Espécie protegida por lei há séculos (em
Portugal desde a Idade Média), o sobreiro chega a atingir 25 metros e 300 anos
de vida e além de seu óbvio valor econômico, ajuda a preservar áreas
gigantescas – cerca de 2 milhões de hectares da bacia mediterrânica - veja as
regiões no mapa acima. Em Portugal
cerca de 730 mil hectares de Montado de Sobro formam um santário de
biodiversidade que protege mais de 60 espécies de aves, 24 de répteis e
anfibios, 37 mamiferos e centenas de espécies de plantas – segundo
pesquisadores, cerca de 135 diferentes plantas por hectare. Entre os animais
protegidos estão o Lince Ibérico e a Cegonha, abaixo.
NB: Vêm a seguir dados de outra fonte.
-- ==== Sys2Proof/Machine/RequestCommands.lean ====
section
/-! DEFINITION. The meanings of the request commands: the writes to the mirror's request words (R89, R166 to R170, R176).
Each is the same write that BUS_WRITE would present at the word's address. -/

namespace Sys2Proof.Machine

/-- A write to a mirror line (R4, R166): what is due is completed first (DEDUCED, log 1); a held master cannot present it (DESIGN CHOICE, log 4);
while UNCONFIGURED or in reset no mirror exists and nothing is taken (R89, R164; DESIGN CHOICE, log 3); by master 3 it is a guard
abort; otherwise it is taken by the mirror block and completed in the same acceptance. -/
def mirrorCommand (m : Master) (f : State → State) (s : State) : Host.Outcome State Fault Refusal :=
  let u := s.settle
  if u.busHeld m then .fault (.masterHeld m)
  else if u.inReset || !u.armed then .next u
  else if m = .fetcher then .next ((u.guardAbort .none m).answer m .abort)
  else .next ((f u).answer m .completion)

/-- A write to the mirror with no enabled byte: completed at once, no state changed, by any master (R1). -/
def mirrorEmpty (m : Master) (s : State) : Host.Outcome State Fault Refusal :=
  let u := s.settle
  if u.busHeld m then .fault (.masterHeld m)
  else if u.inReset || !u.armed then .next u
  else .next (u.answer m .completion)

/-- RUN (R167, R90): request code 1. -/
def execRun (m : Master) (argument toggleByte unused : Byte) (s : State) : Host.Outcome State Fault Refusal :=
  mirrorCommand m (controlWord 1 argument toggleByte unused) s

/-- DRAIN (R167, R97): request code 2. -/
def execDrain (m : Master) (argument toggleByte unused : Byte) (s : State) : Host.Outcome State Fault Refusal :=
  mirrorCommand m (controlWord 2 argument toggleByte unused) s

/-- HALT (R167, R95): request code 3. -/
def execHalt (m : Master) (argument toggleByte unused : Byte) (s : State) : Host.Outcome State Fault Refusal :=
  mirrorCommand m (controlWord 3 argument toggleByte unused) s

/-- RESUME (R167, R101): request code 4. -/
def execResume (m : Master) (argument toggleByte unused : Byte) (s : State) : Host.Outcome State Fault Refusal :=
  mirrorCommand m (controlWord 4 argument toggleByte unused) s

/-- STANDBY (R167, R99): request code 5. -/
def execStandby (m : Master) (argument toggleByte unused : Byte) (s : State) : Host.Outcome State Fault Refusal :=
  mirrorCommand m (controlWord 5 argument toggleByte unused) s

/-- CANCEL_PENDING (R167, R63): request code 6. -/
def execCancelPending (m : Master) (argument toggleByte unused : Byte) (s : State) : Host.Outcome State Fault Refusal :=
  mirrorCommand m (controlWord 6 argument toggleByte unused) s

/-- PATH_RESET (R167, R102): request code 7. -/
def execPathReset (m : Master) (argument toggleByte unused : Byte) (s : State) : Host.Outcome State Fault Refusal :=
  mirrorCommand m (controlWord 7 argument toggleByte unused) s

/-- CLEAR_TRAY_STALL (R167, R120): request code 8. -/
def execClearTrayStall (m : Master) (argument toggleByte unused : Byte) (s : State) : Host.Outcome State Fault Refusal :=
  mirrorCommand m (controlWord 8 argument toggleByte unused) s

/-- RELEASE_FRAME (R167, R39): request code 9. -/
def execReleaseFrame (m : Master) (argument toggleByte unused : Byte) (s : State) : Host.Outcome State Fault Refusal :=
  mirrorCommand m (controlWord 9 argument toggleByte unused) s

/-- CLEAR_STANDING (R167, R169): request code 10. -/
def execClearStanding (m : Master) (argument toggleByte unused : Byte) (s : State) : Host.Outcome State Fault Refusal :=
  mirrorCommand m (controlWord 10 argument toggleByte unused) s

/-- UNKNOWN_REQUEST (R167, R176): the code as written. -/
def execUnknownRequest (m : Master) (code argument toggleByte unused : Byte) (s : State) :
    Host.Outcome State Fault Refusal :=
  mirrorCommand m (controlWord code argument toggleByte unused) s

/-- EVENTS_TAKEN (R170). -/
def execEventsTaken (m : Master) (n : Byte) (rest : BitVec 24) (s : State) : Host.Outcome State Fault Refusal :=
  mirrorCommand m (eventsTakenWord n rest) s

/-- CLEAR_STANDING_WORD (R169). -/
def execClearStandingWord (m : Master) (set : Byte) (rest : BitVec 24) (s : State) :
    Host.Outcome State Fault Refusal :=
  mirrorCommand m (clearStandingWord set rest) s

/-- MIRROR_WRITE_IGNORED (R166): a mirror write that covers no request word in full is completed and ignored. With no
enabled byte it is the empty request of R1, which is completed whichever master presents it. -/
def execMirrorWriteIgnored (m : Master) (block : Fin 128) (en : Enables) (data : Line) (s : State) :
    Host.Outcome State Fault Refusal :=
  if en = 0 then mirrorEmpty m s else mirrorCommand m (mirrorWrite block.val en data) s

end Sys2Proof.Machine
end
Como é uma árvore grande, alta e tem uma
longa vida, o sobreiro estabiliza ciclos naturais, ajuda a preservar o solo,
recicla nutrientes e água, produz matéria orgânica em bom volume, reduz a
velocidade dos ventos e pelo fato da cortiça ser um ótimo isolante, ajuda a
evitar incendios florestais. E
nestes tempos de crise de recursos do planeta, meu caro leitor, a cortiça tem
outra qualidade muito valiosa: é um material altamente ecoeficiente, do qual nada
se perde.
A cortiça é retirada do sobreiro (fotos acima
e abaixo) a partir de 25 anos de idade, e a partir daí, de nove em nove anos,
em média. Mas para uso em garrafas de vinho a cortiça só terá condições ideais
a partir do terceiro descortiçamento, quando a árvore vai estar com cerca de 43
anos. Aliás, isso quer dizer, meu caro leitor, que a rolha de sua garrafa pode
ter uns 50 anos de vida, mais “velha” do que o próprio vinho, mesmo os de
guarda.
Então quando a cortiça ainda não está
adequada para se fabricar rolhas, é utilizada em dezenas de indústrias,
especialmente para design e mobiliário; os resíduos industriais da produção tem
alto valor em indústrias técnicas (automobilistica, aeroviária, ferroviária,
vedantes) e até mesmo o pó de cortiça é utilizado para geração de energia “lipa”.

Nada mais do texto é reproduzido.